# Photoshop 6.0 deutsch Patch?



## Yankeecs (21. Februar 2002)

HI bin der volle N00b und hätte ne Frage!

Ich hab hier schon viele tolle Tutorials gefunden, aber es is net grod leicht wenn alle auf Deutsch sind und mein Progi aber auf Englisch! Gibts so ne Art Patch das mein Photoshop 6.0 net mehr auf Englisch sondern auf Deutsch is?

Thx


----------



## subzero (21. Februar 2002)

na das würde ich mir überlegen..die besten..und meisten guten tuts..sind auf englisch....
für den radial blur..johan design... wasted youth.. dann von fi7e

geh ma in hotoshop Tutorials:: da is ne link sammlung von tuts....und viele in englisch... ich würde es nich ändern.. 

aber wenn dann guck ma bei http://www.adobe.com bzw. .de ..oder..?


----------



## Yankeecs (21. Februar 2002)

Es problem ist nicht, dass ich zu wenig englisch kann, aber ich kenn mich bei dem programm noch NULL aus. Ich kann blitze machen ok , aber das wars dann auch schon. Ich kenn mich mit den ebenen usw.

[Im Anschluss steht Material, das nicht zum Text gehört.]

-- ==== Sys2Proof/Tests/Slice0.lean ====
section
/-! SUPPORT. Tests: the checks of WellFormed, figures that the manual states, and for every statement with hypotheses a
concrete state and operands that meet them. -/

namespace Sys2Proof.Tests

open Sys2Proof Sys2Proof.Machine Sys2Proof.Safety

-- One test after another: tests evaluated side by side each hold a thread.
set_option Elab.async false

/-! ### WellFormed refuses a term for each check -/

theorem test_wf_station : Instr.wellFormed (.fullReset 32 0) = false := by decide
theorem test_wf_rate : Instr.wellFormed (.fullReset 1 4) = false := by decide
theorem test_wf_arbitration_bit : Instr.wellFormed (.arbitrationLoss 12) = false := by decide
theorem test_wf_frame_bit : Instr.wellFormed (.bitError maxSentBits) = false := by decide
theorem test_wf_frame_length : Instr.wellFormed (.frameReceived (List.replicate 287 true)) = false := by decide +kernel
theorem test_wf_node_low : Instr.wellFormed (.peerStale 0) = false := by decide
theorem test_wf_node_high : Instr.wellFormed (.peerStale 32) = false := by decide
theorem test_wf_channel : Instr.wellFormed (.oneShotTick 6) = false := by decide

/-- No row of the table has bits, so no word spells a command and the queue is as it was. -/
theorem test_no_word_spells : (State.reset.withFetchWord 32 0).pending = [] := by decide

/-! ### Stations of the pea line -/

/-- A profile from item numbers, in increasing order, and values. -/
def items (l : List (Nat × Nat)) : Profile := l.map (fun (n, v) => (n, BitVec.ofNat 32 v))

/-- The state that a command leaves. -/
def after (c : Instr) (s : State) : State :=
  match exec c s with
  | .next t => t
  | .fault _ => s
  | .refused _ => s

/-- A command answers a next state, the one that `after` names. -/
theorem next_after {c : Instr} {s : State} (h : (match exec c s with | .next _ => true | _ => false) = true) :
    Next c s (after c s) := by
  unfold after Next
  cases hc : exec c s <;> simp_all

/-- An accepted station in a state, its upstream and downstream heard and in RUNNING at station time 0. -/
def station (n : Nat) (p : List (Nat × Nat)) (m : StationState) : State :=
  { State.reset with
    mode := m
    station := ⟨n, 1, [], some (items p), false⟩
    peer := { resetPeerView 0 with
      peers := Vector.replicate 31 ⟨some 0, false, false, 4, 0#8⟩
      neighbours := ⟨itemNat (items p) 12, itemNat (items p) 13, itemNat (items p) 14⟩ } }

/-- A step is the command at the front of the queue. -/
theorem step_after {c : Instr} {rest : List Instr} {s : State} (hp : s.pending = c :: rest)
    (h : (match exec c { s with pending := rest } with | .next _ => true | _ => false) = true) :
    step s = .next (after c { s with pending := rest }) := by
  unfold step
  simp only [hp]
  exact next_after h

def withFrame (f : Frame) (s : State) : State := { s with link.rxq := [f] }

/-- Station 3, BLANCH and head (sections 4.11 and 6.7). -/
def profile3 : List (Nat × Nat) :=
  [(1, 1), (2, 1), (3, 6000), (4, 500), (5, 500), (6, 100), (7, 12), (8, 6), (13, 7), (17, 640), (18, 800), (19, 60)]
    ++ [(20, 0), (21, 48), (22, 8), (23, 16), (24, 5), (25, 14000), (26, 400 * 65536 + 2400)]
    ++ [(27, 2400 * 65536 + 3900), (28, 3900 * 65536 + 4320), (30, 900), (31, 100), (32, 40000), (33, 60000)]
    ++ [(34, 5000), (35, 3), (49, 0x06010000), (55, 0), (67, 1000)]

/-- Station 12, CONVEY (section 1.9), with the reject flap of section 9.8 and a pulse on a defrost start at CH5. -/
def profile12 : List (Nat × Nat) :=
  [(1, 0), (2, 0), (3, 4000), (4, 600), (5, 500), (6, 200), (7, 12), (8, 6), (9, 300000), (10, 5000), (11, 3000)]
    ++ [(12, 9), (13, 14), (14, 180), (15, 40), (16, 256), (17, 640), (18, 800), (19, 60)]

def profile12Flap : List (Nat × Nat) := profile12 ++ [(50, 0x07000003), (56, 2000 * 65536 + 2300), (62, 504)]

/-- Station 9, FREEZE (chapters 5, 6 and 8). -/
def profile9 : List (Nat × Nat) :=
  [(1, 3), (2, 0), (3, 8000), (4, 600), (5, 500), (6, 200), (7, 12), (8, 6), (9, 300000), (10, 5000), (11, 3000)]
    ++ [(12, 7), (13, 12), (14, 220), (15, 30), (16, 320), (17, 640), (18, 800), (19, 60), (26, 300 * 65536 + 3500)]
    ++ [(27, 3500 * 65536 + 6700), (34, 6900), (35, 5), (36, 4294967116), (37, 6000), (38, 2), (39, 1500), (40, 1200)]
    ++ [(41, 4294967121), (42, 40), (43, 3), (44, 4), (45, 6), (46, 4), (47, 600), (48, 2)]

/-- Station 14, BAG (section 10.6), with a label pulse of 200 ms to 1,700 ms at CH2. -/
def profile14 : List (Nat × Nat) :=
  [(1, 4), (2, 0), (3, 2500), (4, 400), (5, 500), (6, 200), (7, 12), (8, 6), (9, 300000), (10, 5000), (11, 3000)]
    ++ [(12, 12), (13, 20), (14, 120), (15, 40), (16, 256), (17, 640), (18, 800), (19, 60), (51, 0x08000002)]
    ++ [(57, 200 * 65536 + 1700), (69, 1200), (70, 1000), (71, 50), (72, 150)]

/-- Station 20, TRANSFER and tail (section 10.7). -/
def profile20 : List (Nat × Nat) :=
  [(1, 5), (2, 2), (3, 2000), (5, 500), (6, 200), (7, 12), (8, 6), (9, 0), (10, 0), (11, 3000), (12, 14), (14, 200)]
    ++ [(15, 40), (16, 256), (17, 640), (18, 800), (19, 60), (73, 1500), (74, 2), (75, 20000), (76, 600000), (77, 30000)]

/-- A closed segment of station 3. -/
def segment (seq head length mass disposition : Nat) : UnitRecord :=
  ⟨mkTag 3 seq, .segment, 5120, head, length, mass, none, none, disposition, true, true, false, .localUnit, 0⟩

/-- The forming segment of station 3. -/
def formingSegment (seq head : Nat) : UnitRecord :=
  { formedRecord (mkTag 3 seq) 5120 0 with head := head, length := head }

NULL aus das is es problem wenn ich die "Grundregeln" des Progis kann, is Englisch kein Problem, aber ich muss mir das Progi mal anschaun und da is für MICH deutsch schon leichter  !!

Mfg
yankeecs


----------



## subzero (21. Februar 2002)

das stimmt !
ich würde...wenn du etwas geld hass..  mir ein buch kaufen.. wasasics betrifft..habe hier classroom in a book..finde es ziemlich gut (fand es ziemlich gut) also....naja ziemlcih viel über basics..ein paar templates...
ganz ok.. 

währe ne gute anschaffung denke ich mal.. 

preis :ca. 90 DM

ISBN: 3-827-25894-4

falls es dich interressiert..


----------



## Yankeecs (21. Februar 2002)

kein schlechter Preis alle Achtung  !!!!!

Wäre keine blöde Idee so ein Buch, aber der Preis ist schon saftig  !!!!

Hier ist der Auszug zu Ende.